- _Work request_
The answer must consist only of the lines from the line with "def nop_ (s" to the line with "SCATTER (06 R144). -/", both included, exactly as they stand below.

- _Data provided_
/-- NOP completes with OK (05 R125). -/
def nop_ (s : State) (uid : Nat) : State :=
  match s.job? uid with
  | none => s
  | some j =>
    if Entry.opcode j.entry = 0x0F ∧ j.phase = .running ∧ !j.stopped ∧ j.order ≠ 0 then s.endJob uid 0 0 0 else s

end State

/-- TILE_REQUEST (01 R32). -/
def execTileRequest (span uid n : Nat) (s : State) : Ans := .next (s.requestTiles span uid n)

/-- COMPLETION_RECORD_WRITE (03 R90), after the last closing writes (06 R491). -/
def execCompletionRecordWrite (uid : Nat) (s : State) : Ans := .next (((s.finalClosings uid).flushRedos uid).recordWrite uid)

/-- THREAD_RETIRE (01 R37). -/
def execThreadRetire (uid tile : Nat) (s : State) : Ans := .next (s.retireThread uid tile)

/-- MOVE (05 R125). -/
def execMove (uid tile : Nat) (s : State) : Ans := .next (s.viewStep 0x01 uid tile)

/-- GATHER (06 R143). -/
def execGather (uid tile : Nat) (s : State) : Ans := .next (s.viewStep 0x02 uid tile)

/-- SCATTER (06 R144). -/
def execScatter (uid tile : Nat) (s : State) : Ans := .next (s.viewStep 0x03 uid tile)

/-- INDEX_PASS (06 R144). -/
def execIndexPass (uid : Nat) (s : State) : Ans := .next (s.indexPass uid)

/-- STATS (08 R206). -/
def execStats (uid tile : Nat) (s : State) : Ans := .next (s.runStats uid tile)

/-- FILL (05 R125). -/
def execFill (uid tile : Nat) (s : State) : Ans := .next (s.viewStep 0x0D uid tile)

/-- SEAL_CHECK (09 R225). -/
def execSealCheck (uid tile : Nat) (s : State) : Ans := .next (s.viewStep 0x0E uid tile)

/-- NOP (05 R125). -/
def execNop (uid : Nat) (s : State) : Ans := .next (s.nop_ uid)

/-- CONVERSION_PASS (08 R197). -/
def execConversionPass (uid : Nat) (s : State) : Ans := .next (s.conversionPass uid)

/-- RESEND_REDO (08 R203). -/
def execResendRedo (uid group : Nat) (s : State) : Ans := .next (((s.redoGroup uid group).flushRedos uid).settle uid)

end Sys2Proof.Machine
end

- _Task output_
def nop_ (s : State) (uid : Nat) : State :=
  match s.job? uid with
  | none => s
  | some j =>
    if Entry.opcode j.entry = 0x0F ∧ j.phase = .running ∧ !j.stopped ∧ j.order ≠ 0 then s.endJob uid 0 0 0 else s

end State

/-- TILE_REQUEST (01 R32). -/
def execTileRequest (span uid n : Nat) (s : State) : Ans := .next (s.requestTiles span uid n)

/-- COMPLETION_RECORD_WRITE (03 R90), after the last closing writes (06 R491). -/
def execCompletionRecordWrite (uid : Nat) (s : State) : Ans := .next (((s.finalClosings uid).flushRedos uid).recordWrite uid)

/-- THREAD_RETIRE (01 R37). -/
def execThreadRetire (uid tile : Nat) (s : State) : Ans := .next (s.retireThread uid tile)

/-- MOVE (05 R125). -/
def execMove (uid tile : Nat) (s : State) : Ans := .next (s.viewStep 0x01 uid tile)

/-- GATHER (06 R143). -/
def execGather (uid tile : Nat) (s : State) : Ans := .next (s.viewStep 0x02 uid tile)

/-- SCATTER (06 R144). -/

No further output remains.